-- ==== Sys2Proof/Machine/Geometry.lean ====
section
/-! DEFINITION. grid_geometry: the ops `GEO.PT`, `GEO.RECT` and `GEO.PITCH`
(spec/41_grid_geometry.md R140 to R149). They read the configuration registers and nothing else. -/

namespace Sys2Proof.Machine

/-- `GEO.PT`, R147: the sample point of a grid position. -/
def execGeoPt (row col : Nat) (s : State) : Host.Outcome State Fault Refusal :=
  performed (.geoPt row col) s <|
    .next (s.complete (.point (s.samplePt row col).1 (s.samplePt row col).2))

/-- `GEO.RECT`, R148: the capture rectangle of R143. -/
def execGeoRect (s : State) : Host.Outcome State Fault Refusal :=
  performed .geoRect s (.next (s.complete (.rect s.tlx s.tly s.w s.h)))

/-- `GEO.PITCH`, R149: the pitch of R141 as unreduced fractions. -/
def execGeoPitch (s : State) : Host.Outcome State Fault Refusal :=
  performed .geoPitch s (.next (s.complete (.pitch s.w s.cols s.h s.rows)))

end Sys2Proof.Machine
end

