-- ==== Sys2Proof/Tests/Slice0.lean ====
section
/-! SUPPORT. The model's own tests: one refused term per well-formedness check, the command words
written out, the vectors of spec/95_test_vectors.md, and for every statement with hypotheses a witness
that meets them, clause by clause. Every expected value is the spec's. -/

namespace Sys2Proof.Tests

open Sys2Proof.Machine

/-! ## Well-formedness: one ill-formed op for each check (30_encoding.md R94, 00_scope.md R8) -/

/-- The narrowest ports R8 lets an implementation have, and payloads of 2 bytes: the largest grid is
254 by 252 cells, with 63752 data cells. -/
def narrow : Config.Limits :=
  { dimW := some 8, coordW := some 11, plenMax := some 2, digMax := some 63752 }

theorem narrow_legal : narrow.legal := by
  refine ⟨fun k h => ?_, fun k h => ?_, fun rows cols hr hc h256 h8 => ?_⟩
  · obtain rfl : 8 = k := by simpa [narrow] using h
    decide
  · obtain rfl : 11 = k := by simpa [narrow] using h
    decide
  · simp only [narrow, fitsWidth, withinMax, decide_eq_true_eq, Config.digestBits,
      Config.byteBits] at *
    by_contra hn
    have h1 : 252 ≤ rows := by
      by_contra h
      have := Nat.mul_le_mul (show rows ≤ 251 by omega) (show cols ≤ 255 by omega)
      omega
    have h2 : 252 ≤ cols := by
      by_contra h
      have := Nat.mul_le_mul (show rows ≤ 255 by omega) (show cols ≤ 251 by omega)
      omega
    interval_cases rows <;> interval_cases cols <;> omega

theorem test_limits_dim : ¬({ narrow with dimW := some 7 } : Config.Limits).legal :=
  fun h => absurd (h.1 7 rfl) (by decide)
theorem test_limits_coord : ¬({ narrow with coordW := some 10 } : Config.Limits).legal :=
  fun h => absurd (h.2.1 10 rfl) (by decide)
theorem test_limits_dig : ¬({ narrow with digMax := some 63751 } : Config.Limits).legal :=
  fun h => absurd (h.2.2 254 252 (by decide) (by decide) (by decide) (by decide)) (by decide)

theorem test_wf_accepts_cfg :
    (Instr.cfg 255 255 2047 2047 2047 2047 2047 2047).wf narrow = true := by decide
theorem test_wf_rows : (Instr.cfg 256 1 0 0 0 0 0 0).wf narrow = false := by decide
theorem test_wf_cols : (Instr.cfg 1 256 0 0 0 0 0 0).wf narrow = false := by decide
theorem test_wf_tlx : (Instr.cfg 1 1 2048 0 0 0 0 0).wf narrow = false := by decide
theorem test_wf_tly : (Instr.cfg 1 1 0 2048 0 0 0 0).wf narrow = false := by decide
theorem test_wf_trx : (Instr.cfg 1 1 0 0 2048 0 0 0).wf narrow = false := by decide
theorem test_wf_try : (Instr.cfg 1 1 0 0 0 2048 0 0).wf narrow = false := by decide
theorem test_wf_blx : (Instr.cfg 1 1 0 0 0 0 2048 0).wf narrow = false := by decide
theorem test_wf_bly : (Instr.cfg 1 1 0 0 0 0 0 2048).wf narrow = false := by decide
theorem test_wf_row : (Instr.geoPt 256 0).wf narrow = false := by decide
theorem test_wf_col : (Instr.geoPt 0 256).wf narrow = false := by decide
/-- A bit string one longer than the port takes, whatever its bits. -/
theorem narrow_refuses_dig {b : List Bit} (h : b.length = 63753) :
    (Instr.dig b).wf narrow = false := by
  simp [Instr.wf, withinMax, narrow, h]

[Work request]
Using the listing above, copy exactly the line that contains "theorem test_wf_trx : (Instr.cfg", the line that contains "theorem test_wf_bly : (Instr.cfg", and each line that falls between them.

[Exercise response]
theorem test_wf_trx : (Instr.cfg 1 1 0 0 2048 0 0 0).wf narrow = false := by decide
theorem test_wf_try : (Instr.cfg 1 1 0 0 0 2048 0 0).wf narrow = false := by decide
theorem test_wf_blx : (Instr.cfg 1 1 0 0 0 0 2048 0).wf narrow = false := by decide
theorem test_wf_bly : (Instr.cfg 1 1 0 0 0 0 0 2048).wf narrow = false := by decide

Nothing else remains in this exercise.